**What you have to do**
As the answer, set down the lines below from the one containing "waits) whose lines" through the one containing "A read of a", exactly and inclusively, and no others.

(Saved entries)
════════════════════
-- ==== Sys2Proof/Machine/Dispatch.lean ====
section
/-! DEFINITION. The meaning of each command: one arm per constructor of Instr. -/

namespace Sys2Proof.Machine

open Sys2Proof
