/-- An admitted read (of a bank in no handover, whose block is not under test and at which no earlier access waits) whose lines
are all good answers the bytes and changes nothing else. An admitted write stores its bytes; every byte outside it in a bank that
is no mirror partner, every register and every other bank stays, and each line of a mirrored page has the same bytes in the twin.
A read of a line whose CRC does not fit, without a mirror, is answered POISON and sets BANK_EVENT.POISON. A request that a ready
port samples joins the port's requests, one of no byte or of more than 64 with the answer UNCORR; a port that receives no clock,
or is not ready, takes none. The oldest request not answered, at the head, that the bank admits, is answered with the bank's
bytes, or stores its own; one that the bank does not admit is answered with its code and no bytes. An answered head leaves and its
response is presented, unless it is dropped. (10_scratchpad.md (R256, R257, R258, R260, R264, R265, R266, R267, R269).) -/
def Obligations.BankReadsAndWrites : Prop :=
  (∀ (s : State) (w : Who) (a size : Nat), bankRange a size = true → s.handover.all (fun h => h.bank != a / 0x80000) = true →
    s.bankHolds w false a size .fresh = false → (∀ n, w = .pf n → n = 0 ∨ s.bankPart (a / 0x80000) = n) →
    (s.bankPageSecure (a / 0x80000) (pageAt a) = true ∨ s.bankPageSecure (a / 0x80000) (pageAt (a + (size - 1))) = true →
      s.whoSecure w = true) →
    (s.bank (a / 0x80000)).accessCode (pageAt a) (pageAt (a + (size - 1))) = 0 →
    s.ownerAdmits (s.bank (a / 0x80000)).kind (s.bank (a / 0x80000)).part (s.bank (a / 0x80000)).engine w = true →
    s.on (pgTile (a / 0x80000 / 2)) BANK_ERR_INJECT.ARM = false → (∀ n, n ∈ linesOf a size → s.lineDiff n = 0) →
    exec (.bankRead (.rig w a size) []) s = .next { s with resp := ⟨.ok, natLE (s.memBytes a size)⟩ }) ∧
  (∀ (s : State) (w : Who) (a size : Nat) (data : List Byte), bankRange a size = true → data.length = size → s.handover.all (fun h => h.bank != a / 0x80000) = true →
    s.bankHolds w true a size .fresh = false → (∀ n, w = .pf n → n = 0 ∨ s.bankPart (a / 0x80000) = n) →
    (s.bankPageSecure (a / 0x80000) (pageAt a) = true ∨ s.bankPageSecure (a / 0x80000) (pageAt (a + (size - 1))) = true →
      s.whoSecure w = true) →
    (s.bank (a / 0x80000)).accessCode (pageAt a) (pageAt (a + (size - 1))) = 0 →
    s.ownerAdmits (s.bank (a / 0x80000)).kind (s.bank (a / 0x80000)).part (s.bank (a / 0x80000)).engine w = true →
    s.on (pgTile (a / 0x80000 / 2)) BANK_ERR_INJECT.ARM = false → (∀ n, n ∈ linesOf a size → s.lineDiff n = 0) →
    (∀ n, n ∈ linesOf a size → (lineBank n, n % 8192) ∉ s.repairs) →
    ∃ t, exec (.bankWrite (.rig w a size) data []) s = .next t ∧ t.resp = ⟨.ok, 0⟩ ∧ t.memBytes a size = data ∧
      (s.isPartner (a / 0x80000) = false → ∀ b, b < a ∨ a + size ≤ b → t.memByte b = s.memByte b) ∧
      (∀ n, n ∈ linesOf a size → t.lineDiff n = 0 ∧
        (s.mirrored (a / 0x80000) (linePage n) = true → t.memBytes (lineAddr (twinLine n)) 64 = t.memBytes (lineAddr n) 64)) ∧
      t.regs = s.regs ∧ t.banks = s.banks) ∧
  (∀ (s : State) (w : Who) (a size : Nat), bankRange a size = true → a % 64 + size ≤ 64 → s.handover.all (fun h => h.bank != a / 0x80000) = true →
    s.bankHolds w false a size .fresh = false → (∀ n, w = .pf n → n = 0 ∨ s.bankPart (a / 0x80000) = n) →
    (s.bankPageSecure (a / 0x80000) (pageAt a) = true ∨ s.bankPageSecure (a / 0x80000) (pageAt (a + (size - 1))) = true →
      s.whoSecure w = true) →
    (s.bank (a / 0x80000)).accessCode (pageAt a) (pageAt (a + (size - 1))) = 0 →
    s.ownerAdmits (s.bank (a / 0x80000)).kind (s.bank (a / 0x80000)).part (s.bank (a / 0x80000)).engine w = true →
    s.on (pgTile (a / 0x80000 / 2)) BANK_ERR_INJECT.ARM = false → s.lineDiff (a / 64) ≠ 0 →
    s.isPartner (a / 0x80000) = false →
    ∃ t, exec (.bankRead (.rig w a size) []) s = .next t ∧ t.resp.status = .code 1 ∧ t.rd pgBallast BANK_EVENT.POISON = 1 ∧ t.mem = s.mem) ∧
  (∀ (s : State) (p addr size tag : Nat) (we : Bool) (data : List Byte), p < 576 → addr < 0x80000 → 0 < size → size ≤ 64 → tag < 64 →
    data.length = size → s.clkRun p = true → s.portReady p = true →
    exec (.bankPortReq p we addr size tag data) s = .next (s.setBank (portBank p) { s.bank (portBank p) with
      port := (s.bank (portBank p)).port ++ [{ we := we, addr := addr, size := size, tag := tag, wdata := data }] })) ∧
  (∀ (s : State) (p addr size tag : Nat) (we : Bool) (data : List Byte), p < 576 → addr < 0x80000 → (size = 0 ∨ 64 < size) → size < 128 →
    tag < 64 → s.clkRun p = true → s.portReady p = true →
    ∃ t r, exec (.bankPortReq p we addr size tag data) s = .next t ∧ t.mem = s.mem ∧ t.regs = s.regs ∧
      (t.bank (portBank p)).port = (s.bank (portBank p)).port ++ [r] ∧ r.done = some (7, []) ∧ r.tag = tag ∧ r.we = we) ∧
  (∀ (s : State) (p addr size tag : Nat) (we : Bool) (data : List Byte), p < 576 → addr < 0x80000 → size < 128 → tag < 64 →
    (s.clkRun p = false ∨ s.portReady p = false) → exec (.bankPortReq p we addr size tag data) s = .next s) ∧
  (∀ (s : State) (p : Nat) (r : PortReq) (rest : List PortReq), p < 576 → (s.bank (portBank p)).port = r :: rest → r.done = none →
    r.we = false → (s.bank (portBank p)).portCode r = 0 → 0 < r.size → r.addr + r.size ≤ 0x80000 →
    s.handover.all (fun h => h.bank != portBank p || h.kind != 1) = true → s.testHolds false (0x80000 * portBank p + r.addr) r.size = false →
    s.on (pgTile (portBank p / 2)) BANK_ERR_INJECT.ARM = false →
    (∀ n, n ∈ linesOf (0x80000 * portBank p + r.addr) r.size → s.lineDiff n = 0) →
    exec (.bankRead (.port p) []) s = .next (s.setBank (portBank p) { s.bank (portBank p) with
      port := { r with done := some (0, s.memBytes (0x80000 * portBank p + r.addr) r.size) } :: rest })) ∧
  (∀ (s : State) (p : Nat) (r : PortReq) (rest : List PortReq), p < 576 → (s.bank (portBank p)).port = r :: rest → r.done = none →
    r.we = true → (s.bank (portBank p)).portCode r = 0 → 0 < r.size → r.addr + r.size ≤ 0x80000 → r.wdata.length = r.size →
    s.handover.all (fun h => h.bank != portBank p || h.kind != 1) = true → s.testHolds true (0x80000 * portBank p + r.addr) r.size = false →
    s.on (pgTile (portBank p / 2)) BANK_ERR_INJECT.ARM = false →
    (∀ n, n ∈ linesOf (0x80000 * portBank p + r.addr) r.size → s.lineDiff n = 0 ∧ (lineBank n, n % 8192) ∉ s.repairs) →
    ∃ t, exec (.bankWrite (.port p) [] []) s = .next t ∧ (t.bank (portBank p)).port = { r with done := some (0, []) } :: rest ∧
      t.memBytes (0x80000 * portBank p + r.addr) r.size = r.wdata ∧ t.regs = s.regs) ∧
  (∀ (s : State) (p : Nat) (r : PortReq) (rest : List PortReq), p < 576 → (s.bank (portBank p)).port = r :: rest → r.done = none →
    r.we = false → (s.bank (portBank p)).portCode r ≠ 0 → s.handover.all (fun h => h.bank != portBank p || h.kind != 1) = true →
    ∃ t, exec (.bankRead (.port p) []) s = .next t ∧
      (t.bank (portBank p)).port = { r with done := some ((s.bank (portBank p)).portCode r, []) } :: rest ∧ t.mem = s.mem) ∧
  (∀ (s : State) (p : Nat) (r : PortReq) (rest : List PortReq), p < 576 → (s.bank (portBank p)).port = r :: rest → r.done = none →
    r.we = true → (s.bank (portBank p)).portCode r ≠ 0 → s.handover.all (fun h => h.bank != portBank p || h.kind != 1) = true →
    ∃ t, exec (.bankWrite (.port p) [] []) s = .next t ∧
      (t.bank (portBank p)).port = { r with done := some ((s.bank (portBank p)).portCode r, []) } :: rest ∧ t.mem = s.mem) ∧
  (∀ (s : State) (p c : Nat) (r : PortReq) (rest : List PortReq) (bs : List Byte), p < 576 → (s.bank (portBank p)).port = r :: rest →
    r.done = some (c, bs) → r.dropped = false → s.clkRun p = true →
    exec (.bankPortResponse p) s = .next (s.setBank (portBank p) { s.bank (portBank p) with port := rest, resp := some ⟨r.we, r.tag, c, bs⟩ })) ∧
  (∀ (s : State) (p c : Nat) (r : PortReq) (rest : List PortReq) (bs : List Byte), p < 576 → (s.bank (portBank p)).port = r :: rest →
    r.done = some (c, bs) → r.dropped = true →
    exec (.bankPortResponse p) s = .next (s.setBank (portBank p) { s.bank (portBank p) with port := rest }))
════════════════════
**Solution**
/-- An admitted read (of a bank in no handover, whose block is not under test and at which no earlier access waits) whose lines
are all good answers the bytes and changes nothing else. An admitted write stores its bytes; every byte outside it in a bank that
is no mirror partner, every register and every other bank stays, and each line of a mirrored page has the same bytes in the twin.
A read of a line whose CRC does not fit, without a mirror, is answered POISON and sets BANK_EVENT.POISON. A request that a ready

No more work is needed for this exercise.